INPUT DATA START
@[simp] theorem fold_oweAttempt_frame (l : List TrayIx) (s : State) :
    (l.foldl (fun acc t => oweAttempt t acc) s).store = s.store
      ∧ (l.foldl (fun acc t => oweAttempt t acc) s).day = s.day
      ∧ (l.foldl (fun acc t => oweAttempt t acc) s).float = s.float
      ∧ (l.foldl (fun acc t => oweAttempt t acc) s).count = s.count
      ∧ (l.foldl (fun acc t => oweAttempt t acc) s).safe = s.safe
      ∧ (l.foldl (fun acc t => oweAttempt t acc) s).courier = s.courier
      ∧ (l.foldl (fun acc t => oweAttempt t acc) s).ports = s.ports
      ∧ (l.foldl (fun acc t => oweAttempt t acc) s).retention = s.retention
      ∧ (l.foldl (fun acc t => oweAttempt t acc) s).stamp = s.stamp
      ∧ (l.foldl (fun acc t => oweAttempt t acc) s).event = s.event
      ∧ (l.foldl (fun acc t => oweAttempt t acc) s).pending = s.pending := by
  induction l generalizing s with
  | nil => simp
  | cons c l ih => simp [ih]

@[simp] theorem settleTill_frame (i : TillIx) (k : Classification) (s : State) :
    (settleTill i k s).day = s.day
      ∧ (settleTill i k s).count = s.count
      ∧ (settleTill i k s).safe = s.safe
      ∧ (settleTill i k s).courier = s.courier
      ∧ (settleTill i k s).retention = s.retention
      ∧ (settleTill i k s).stamp = s.stamp
      ∧ (settleTill i k s).pending = s.pending := by
  simp [settleTill]

@[simp] theorem holdTill_frame (i : TillIx) (h : HoldReasons) (l : List Field) (s : State) :
    (holdTill i h l s).store = s.store
      ∧ (holdTill i h l s).day = s.day
      ∧ (holdTill i h l s).count = s.count
      ∧ (holdTill i h l s).recon = s.recon
      ∧ (holdTill i h l s).safe = s.safe
      ∧ (holdTill i h l s).courier = s.courier
      ∧ (holdTill i h l s).retention = s.retention
      ∧ (holdTill i h l s).stamp = s.stamp
      ∧ (holdTill i h l s).pending = s.pending := by
  unfold holdTill; (try dsimp only); (repeat' split) <;> simp

@[simp] theorem runComputation_frame (i : TillIx) (s : State) :
    (runComputation i s).day = s.day
      ∧ (runComputation i s).count = s.count
      ∧ (runComputation i s).safe = s.safe
      ∧ (runComputation i s).courier = s.courier
      ∧ (runComputation i s).retention = s.retention
      ∧ (runComputation i s).stamp = s.stamp
      ∧ (runComputation i s).pending = s.pending := by
  unfold runComputation; (try dsimp only); (repeat' split) <;> simp

@[simp] theorem drawerComplete_frame (i : TillIx) (t : TrayIx) (s : State) :
    (drawerComplete i t s).day = s.day
      ∧ (drawerComplete i t s).count = s.count
      ∧ (drawerComplete i t s).safe = s.safe
      ∧ (drawerComplete i t s).courier = s.courier
      ∧ (drawerComplete i t s).retention = s.retention
      ∧ (drawerComplete i t s).stamp = s.stamp
      ∧ (drawerComplete i t s).pending = s.pending := by
  unfold drawerComplete; (try dsimp only); (repeat' split) <;> simp

@[simp] theorem afterRemoval_frame (i : TillIx) (s : State) :
    (afterRemoval i s).day = s.day
      ∧ (afterRemoval i s).count = s.count
      ∧ (afterRemoval i s).safe = s.safe
      ∧ (afterRemoval i s).courier = s.courier
      ∧ (afterRemoval i s).retention = s.retention
      ∧ (afterRemoval i s).stamp = s.stamp
      ∧ (afterRemoval i s).pending = s.pending := by
  unfold afterRemoval; (try dsimp only); (repeat' split) <;> simp

@[simp] theorem lateFinal_frame (i : TillIx) (s : State) :
    (lateFinal i s).day = s.day
      ∧ (lateFinal i s).count = s.count
      ∧ (lateFinal i s).safe = s.safe
      ∧ (lateFinal i s).courier = s.courier
      ∧ (lateFinal i s).retention = s.retention
      ∧ (lateFinal i s).stamp = s.stamp
      ∧ (lateFinal i s).pending = s.pending := by
  unfold lateFinal; (try dsimp only); (repeat' split) <;> simp

@[simp] theorem latePouch_frame (i : TillIx) (s : State) :
    (latePouch i s).day = s.day
      ∧ (latePouch i s).count = s.count
      ∧ (latePouch i s).safe = s.safe
      ∧ (latePouch i s).courier = s.courier
      ∧ (latePouch i s).retention = s.retention
      ∧ (latePouch i s).stamp = s.stamp
      ∧ (latePouch i s).pending = s.pending := by
  unfold latePouch; (try dsimp only); (repeat' split) <;> simp

@[simp] theorem pouchComplete_frame (i : TillIx) (n : Nat) (t : TrayIx) (s : State) :
    (pouchComplete i n t s).day = s.day
      ∧ (pouchComplete i n t s).count = s.count
      ∧ (pouchComplete i n t s).safe = s.safe
      ∧ (pouchComplete i n t s).courier = s.courier
      ∧ (pouchComplete i n t s).retention = s.retention
      ∧ (pouchComplete i n t s).stamp = s.stamp
      ∧ (pouchComplete i n t s).pending = s.pending := by
  unfold pouchComplete; (try dsimp only); (repeat' split) <;> simp

@[simp] theorem enterDifference_frame (t : TrayIx) (d : Int) (s : State) :
    (enterDifference t d s).day = s.day
      ∧ (enterDifference t d s).float = s.float
      ∧ (enterDifference t d s).count = s.count
      ∧ (enterDifference t d s).safe = s.safe
      ∧ (enterDifference t d s).courier = s.courier
      ∧ (enterDifference t d s).ports = s.ports
      ∧ (enterDifference t d s).retention = s.retention
      ∧ (enterDifference t d s).stamp = s.stamp
      ∧ (enterDifference t d s).event = s.event
      ∧ (enterDifference t d s).pending = s.pending := by
  unfold enterDifference; (try dsimp only); (repeat' split) <;> simp

@[simp] theorem inboundComplete_frame (b : BagIx) (t : TrayIx) (s : State) :
    (inboundComplete b t s).day = s.day
      ∧ (inboundComplete b t s).float = s.float
      ∧ (inboundComplete b t s).count = s.count
      ∧ (inboundComplete b t s).safe = s.safe
      ∧ (inboundComplete b t s).retention = s.retention
      ∧ (inboundComplete b t s).stamp = s.stamp
      ∧ (inboundComplete b t s).pending = s.pending := by
  unfold inboundComplete; (try dsimp only); (repeat' split) <;> simp

@[simp] theorem compartmentComplete_frame (k : CompIx) (t : TrayIx) (s : State) :
    (compartmentComplete k t s).day = s.day
      ∧ (compartmentComplete k t s).float = s.float
      ∧ (compartmentComplete k t s).count = s.count
      ∧ (compartmentComplete k t s).safe = s.safe
      ∧ (compartmentComplete k t s).courier = s.courier
      ∧ (compartmentComplete k t s).retention = s.retention
      ∧ (compartmentComplete k t s).stamp = s.stamp
      ∧ (compartmentComplete k t s).event = s.event
      ∧ (compartmentComplete k t s).pending = s.pending := by
  unfold compartmentComplete; (try dsimp only); (repeat' split) <;> simp

@[simp] theorem reconcile_frame (src : Source) (o : Bool) (t : TrayIx) (s : State) :
    (reconcile src o t s).day = s.day
      ∧ (reconcile src o t s).count = s.count
      ∧ (reconcile src o t s).safe = s.safe
      ∧ (reconcile src o t s).retention = s.retention
      ∧ (reconcile src o t s).stamp = s.stamp
      ∧ (reconcile src o t s).pending = s.pending := by
  cases src <;> simp only [reconcile] <;> (repeat' split) <;> simp

@[simp] theorem posted_frame (t : TrayIx) (s : State) :
    (posted t s).store = s.store
      ∧ (posted t s).day = s.day
      ∧ (posted t s).ports = s.ports
      ∧ (posted t s).retention = s.retention
      ∧ (posted t s).stamp = s.stamp
      ∧ (posted t s).pending = s.pending := by
  unfold posted; (try dsimp only); (repeat' split) <;> simp

@[simp] theorem raisePostHeld_frame (t : TrayIx) (c : Code) (s : State) :
    (raisePostHeld t c s).store = s.store
      ∧ (raisePostHeld t c s).day = s.day
      ∧ (raisePostHeld t c s).float = s.float
      ∧ (raisePostHeld t c s).count = s.count
      ∧ (raisePostHeld t c s).recon = s.recon
      ∧ (raisePostHeld t c s).safe = s.safe
      ∧ (raisePostHeld t c s).courier = s.courier
      ∧ (raisePostHeld t c s).retention = s.retention
      ∧ (raisePostHeld t c s).stamp = s.stamp
      ∧ (raisePostHeld t c s).event = s.event
      ∧ (raisePostHeld t c s).pending = s.pending := by
  unfold raisePostHeld; (try dsimp only); (repeat' split) <;> simp

@[simp] theorem markSource_frame (t : TrayIx) (src : Source) (s : State) :
    (markSource t src s).store = s.store
      ∧ (markSource t src s).day = s.day
      ∧ (markSource t src s).count = s.count
      ∧ (markSource t src s).recon = s.recon
      ∧ (markSource t src s).ports = s.ports
      ∧ (markSource t src s).retention = s.retention
      ∧ (markSource t src s).stamp = s.stamp
      ∧ (markSource t src s).pending = s.pending := by
  cases src <;> simp [markSource]

@[simp] theorem raiseCountDone_frame (t : TrayIx) (s : State) :
    (raiseCountDone t s).store = s.store
      ∧ (raiseCountDone t s).day = s.day
      ∧ (raiseCountDone t s).float = s.float
      ∧ (raiseCountDone t s).count = s.count
      ∧ (raiseCountDone t s).recon = s.recon
      ∧ (raiseCountDone t s).safe = s.safe
      ∧ (raiseCountDone t s).courier = s.courier
      ∧ (raiseCountDone t s).retention = s.retention
      ∧ (raiseCountDone t s).stamp = s.stamp
      ∧ (raiseCountDone t s).event = s.event
      ∧ (raiseCountDone t s).pending = s.pending := by
  unfold raiseCountDone; (try dsimp only); (repeat' split) <;> simp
INPUT DATA END
Nothing but a number belongs in the answer, namely how many lines above include "TillIx".

[COMPLETED TASK] 8